» Supplied data
-- ==== Sys2Proof/Proofs/PoolReserve.lean ====
section
/-! PROOFS. The frame pool: slots that join the reserve, and released slots (R111, R113) -/

-- One theorem after another: many at once need a thread each.
set_option Elab.async false

namespace Sys2Proof.Machine


section
variable {view : SegPort → Option SlotId} {closing : Option SlotId} {loose loose' : List Ref} {cap : PortId → Nat} {s t : State}

theorem Admitted.blanked (h : Admitted view closing loose s) (queues : t.pool.queues = s.pool.queues)
    (slots : ∀ p i, view p = some i → t.pool.slots[i] = s.pool.slots[i])
    (apart : ∀ p i, view p = some i → pointing i loose' = 0) : Admitted view closing loose' t where
  queued p i v := by rw [slots p i v]; exact h.queued p i v
  apart p i v := ⟨by rw [queues]; exact (h.apart p i v).1, apart p i v⟩
  pending := by rw [queues]; exact h.pending
  closed := h.closed

/-! ### Slots that join the reserve from the free list (R111) -/

theorem slotsIn_fill (st : SlotStatus) (other : st ≠ .free) {l : List SlotId} (nodup : l.Nodup) (s : State)
    (free : ∀ i ∈ l, s.pool.slots[i].status = .free) :
    (slotsIn st (modPool (fun p => { p with slots := l.foldl (fun v i => modAt v i fun _ => .blank .unfilled) p.slots }) s)).length =
      (slotsIn st s).length + if st = .unfilled then l.length else 0 := by
  induction l generalizing s with
  | nil => cases st <;> rfl
  | cons i l ih =>
    obtain ⟨fresh, rest⟩ := List.nodup_cons.1 nodup
    have filled := ih rest (modSlot i (fun _ => .blank .unfilled) s) fun j mem => by
      have untouched : (modSlot i (fun _ => .blank .unfilled) s).pool.slots[j] = s.pool.slots[j] := by
        rw [modSlot_pool]
        exact (getElem_modAt_fin _ _ _ _).trans (if_neg fun e : j = i => fresh (e ▸ mem))
      rw [untouched]
      exact free j (List.mem_cons_of_mem _ mem)
    have first := slotsIn_length_modSlot st i (fun _ => .blank .unfilled) s
    have was : ¬s.pool.slots[i].status = st := by rw [free i List.mem_cons_self]; exact other.symm
    have blank : (FrameSlot.blank .unfilled).status = .unfilled := rfl
    rw [if_neg was, blank] at first
    refine filled.trans ?_
    rw [List.length_cons]
    by_cases kind : st = .unfilled
    · rw [if_pos kind, if_pos kind]
      rw [if_pos kind.symm] at first
      omega
    · rw [if_neg kind, if_neg kind]
      rw [if_neg (Ne.symm kind)] at first
      omega

theorem takeIn_counts (h : SlotsAt loose s) {n : Nat} (enough : n ≤ s.pool.free.length) :
    unfilledCount (modPool (·.takeIn n) s) = unfilledCount s + n ∧ reservedCount (modPool (·.takeIn n) s) = reservedCount s + n := by
  have filled (st : SlotStatus) (other : st ≠ .free) := slotsIn_fill st other (h.freeNodup.sublist (List.take_sublist n _)) s
    fun i mem => (h.slot i).free.2 (List.mem_of_mem_take mem)
  have slots : ∀ st, slotsIn st (modPool (·.takeIn n) s) = slotsIn st (modPool (fun p =>
      { p with slots := (s.pool.free.take n).foldl (fun v i => modAt v i fun _ => .blank .unfilled) p.slots }) s) :=
    fun st => slotsIn_congr st rfl
  have length : (s.pool.free.take n).length = n := by rw [List.length_take]; exact Nat.min_eq_left enough
  have unfilled := filled .unfilled nofun
  have others := filled .filled nofun
  rw [if_pos rfl, length] at unfilled
  rw [if_neg nofun] at others
  unfold reservedCount unfilledCount
  rw [slots, slots, unfilled, others]
  omega

theorem mem_drop_iff {α : Type} {l : List α} (nodup : l.Nodup) (n : Nat) (a : α) : a ∈ l.drop n ↔ a ∈ l ∧ a ∉ l.take n := by
  have whole : a ∈ l ↔ a ∈ l.take n ∨ a ∈ l.drop n := by rw [← List.mem_append, List.take_append_drop]
  have apart : a ∈ l.take n → a ∉ l.drop n := fun x y => List.disjoint_take_drop nodup (Nat.le_refl n) x y
  tauto

/-- The head of the free list joins the reserve. -/
theorem Stored.takeIn (h : Stored view closing loose cap s) {n : Nat} (enough : n ≤ s.pool.free.length) :
    Stored view closing loose cap (modPool (·.takeIn n) s) := by
  have slot (j : SlotId) : (modPool (·.takeIn n) s).pool.slots[j] = if j ∈ s.pool.free.take n then .blank .unfilled else s.pool.slots[j] :=
    takeIn_slots _ _ _
  have unused {j : SlotId} (mem : j ∈ s.pool.free.take n) : s.pool.slots[j].status = .free :=
    (h.slots.slot j).free.2 (List.mem_of_mem_take mem)
  constructor
  · refine ⟨h.slots.freeNodup.sublist (List.drop_sublist n _), h.slots.takenNodup, fun j => ?_⟩
    have left : j ∈ (modPool (·.takeIn n) s).pool.free ↔ j ∈ s.pool.free ∧ j ∉ s.pool.free.take n := mem_drop_iff h.slots.freeNodup n j
    by_cases mem : j ∈ s.pool.free.take n
    · have alone := (h.slots.slot j).unqueued (by rw [unused mem]; nofun)
      have taken := (h.slots.slot j).not_taken (by rw [unused mem]; nofun)
      exact .of_unfilled ((slot j).trans (if_pos mem)) (fun free => (left.1 free).2 mem) taken alone
    · exact (h.slots.slot j).of_same ((slot j).trans (if_neg mem)) (left.trans (and_iff_left mem)) Iff.rfl id rfl
  · refine h.admitted.blanked rfl (fun p i v => ?_) fun p i v => (h.admitted.apart p i v).2
    rw [slot, if_neg]
    intro mem
    have := h.admitted.queued p i v
    rw [unused mem] at this
    cases this
  · exact h.loaded
  · refine h.window.of_le ⟨rfl, rfl, rfl, rfl, rfl⟩ ?_
    rw [(takeIn_counts h.slots enough).1]
    exact Nat.le_add_right _ _

theorem Stored.refill (h : Stored view closing loose cap s) : Stocked view closing loose cap (refill s) := by
  have enough : refillCount s ≤ s.pool.free.length := Nat.min_le_right _ _
  have taken := h.takeIn enough
  have counts := (takeIn_counts h.slots enough).2
  have stocked : Stocked view closing loose cap (modPool (·.takeIn (refillCount s)) s) := by
    refine ⟨taken, fun short => ?_⟩
    rw [counts] at short
    change _ < s.pool.reserveSize at short
    change s.pool.free.drop (refillCount s) = []
    rw [List.drop_eq_nil_iff]
    unfold refillCount at short ⊢
    omega
  refine stocked.of_grounds ?_ (by rw [refill_eq]; rfl)
  rw [refill_eq]
  exact ⟨rfl, rfl, rfl, rfl, rfl⟩

/-! ### A released slot (R113) -/

/-- A slot that nothing points at any more is released: written unfilled it would leave the pool well but for the number of the unfilled. -/
theorem releaseSlot_stocked {i : SlotId} (slots : SlotsAt loose (modSlot i (fun _ => .blank .unfilled) s))
    (admitted : Admitted view closing loose (modSlot i (fun _ => .blank .unfilled) s)) (loaded : ∀ q : PortId, queueLoad s.pool.queues[q] ≤ cap q)
    (window : Windowed (modSlot i (fun _ => .blank .free) s)) : Stocked view closing loose cap (releaseSlot i s) := by
  have unfilledMore : unfilledCount (modSlot i (fun _ => .blank .free) s) ≤ unfilledCount (modSlot i (fun _ => .blank .unfilled) s) := by
    have free := slotsIn_length_modSlot .unfilled i (fun _ => .blank .free) s
    have unfilled := slotsIn_length_modSlot .unfilled i (fun _ => .blank .unfilled) s
    have blank : (FrameSlot.blank .free).status = .free := rfl
    have blank' : (FrameSlot.blank .unfilled).status = .unfilled := rfl
    rw [blank, if_neg (show SlotStatus.free ≠ .unfilled from nofun)] at free
    rw [blank', if_pos rfl] at unfilled
    unfold unfilledCount
    omega
  have stored : Stored view closing loose cap (modSlot i (fun _ => .blank .unfilled) s) :=
    ⟨slots, admitted, loaded, window.of_le ⟨rfl, rfl, rfl, rfl, rfl⟩ unfilledMore⟩
  by_cases short : reservedCount (modSlot i (fun _ => .blank .free) s) < s.pool.reserveSize
  · have branch : releaseSlot i s = refill (noteCredit (modSlot i (fun _ => .blank .unfilled) s)) := if_pos short
    rw [branch]
    exact (stored.of_grounds (noteCredit_touched _).grounds (noteCredit_pool _)).refill
  · rw [releaseSlot_of_full (Nat.le_of_not_lt short)]
    have slot (j : SlotId) : (modSlot i (fun _ => .blank .free) s).pool.slots[j] = if j = i then .blank .free else s.pool.slots[j] := by
      rw [modSlot_pool]
      exact getElem_modAt_fin _ _ _ _
    have slot' (j : SlotId) : (modSlot i (fun _ => .blank .unfilled) s).pool.slots[j] = if j = i then .blank .unfilled else s.pool.slots[j] := by
      rw [modSlot_pool]
      exact getElem_modAt_fin _ _ _ _
    have own : (modSlot i (fun _ => .blank .unfilled) s).pool.slots[i] = .blank .unfilled := (slot' i).trans (if_pos rfl)
    have ownFree : (modSlot i (fun _ => .blank .free) s).pool.slots[i] = .blank .free := (slot i).trans (if_pos rfl)
    have other {j : SlotId} (e : j ≠ i) : (modSlot i (fun _ => .blank .free) s).pool.slots[j] =
        (modSlot i (fun _ => .blank .unfilled) s).pool.slots[j] := by rw [slot, slot', if_neg e, if_neg e]
    have fresh : i ∉ s.pool.free := (slots.slot i).not_free (by rw [own]; nofun)
    have untaken : i ∉ s.trunk.taken := (slots.slot i).not_taken (by rw [own]; nofun)
    have alone := (slots.slot i).unqueued (by rw [own]; nofun)
    refine ⟨⟨⟨?_, slots.takenNodup, fun j => ?_⟩, admitted.blanked rfl (fun p j v => ?_) fun p j v => (admitted.apart p j v).2, loaded, ?_⟩,
      fun less => ?_⟩
    · exact List.nodup_append.2 ⟨slots.freeNodup, List.nodup_singleton i, fun a mem b mem' e => by
        rw [List.mem_singleton.1 mem'] at e
        exact fresh (e ▸ mem)⟩
    · by_cases e : j = i
      · subst e
        exact .of_free ownFree (List.mem_append_right _ (List.mem_singleton_self j)) untaken alone
      · refine (slots.slot j).of_same (other e) ?_ Iff.rfl id rfl
        exact List.mem_append.trans (or_iff_left fun mem => e (List.mem_singleton.1 mem))
    · refine other fun e => ?_
      have := admitted.queued p j v
      rw [e, own] at this
      cases this
    · exact window.of_le ⟨rfl, rfl, rfl, rfl, rfl⟩ (Nat.le_of_eq (unfilledCount_congr rfl).symm)
    · exact absurd ((reservedCount_congr (s := modSlot i (fun _ => .blank .free) s) rfl).symm.trans_lt less) short

theorem unfilledCount_freed {i : SlotId} (other : s.pool.slots[i].status ≠ .unfilled) :
    unfilledCount (modSlot i (fun _ => .blank .free) s) = unfilledCount s := by
  have count := slotsIn_length_modSlot .unfilled i (fun _ => .blank .free) s
  rw [if_neg (show (FrameSlot.blank .free).status ≠ .unfilled from nofun), if_neg other] at count
  exact count

/-- A slot that nothing points at, and that is on no list, is released. -/
theorem Stocked.release {i : SlotId} (freeNodup : s.pool.free.Nodup) (takenNodup : s.trunk.taken.Nodup)
    (others : ∀ j, j ≠ i → SlotAt loose s j) (fresh : i ∉ s.pool.free) (untaken : i ∉ s.trunk.taken)
    (alone : refCount i s + pointing i loose = 0) (admitted : Admitted view closing loose s) (unadmitted : ∀ p, view p ≠ some i)
    (loaded : ∀ q : PortId, queueLoad s.pool.queues[q] ≤ cap q) (window : Windowed s) (filled : s.pool.slots[i].status ≠ .unfilled) :
    Stocked view closing loose cap (releaseSlot i s) := by
  have slot (j : SlotId) : (modSlot i (fun _ => .blank .unfilled) s).pool.slots[j] = if j = i then .blank .unfilled else s.pool.slots[j] := by
    rw [modSlot_pool]
    exact getElem_modAt_fin _ _ _ _
  refine releaseSlot_stocked ⟨freeNodup, takenNodup, fun j => ?_⟩ ?_ loaded ?_
  · by_cases e : j = i
    · subst e
      exact .of_unfilled ((slot _).trans (if_pos rfl)) fresh untaken alone
    · exact (others j e).of_same ((slot _).trans (if_neg e)) Iff.rfl Iff.rfl id rfl
  · refine admitted.blanked rfl (fun p j v => (slot _).trans (if_neg fun e => ?_)) fun p j v => (admitted.apart p j v).2
    exact unadmitted p (e ▸ v)
  · exact window.of_le ⟨rfl, rfl, rfl, rfl, rfl⟩ (Nat.le_of_eq (unfilledCount_freed filled).symm)

end

end Sys2Proof.Machine
end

» Task goal
Among the lines above, find those with the word "unused" and list them.

» Solution below
  have unused {j : SlotId} (mem : j ∈ s.pool.free.take n) : s.pool.slots[j].status = .free :=
    · have alone := (h.slots.slot j).unqueued (by rw [unused mem]; nofun)
      have taken := (h.slots.slot j).not_taken (by rw [unused mem]; nofun)
    rw [unused mem] at this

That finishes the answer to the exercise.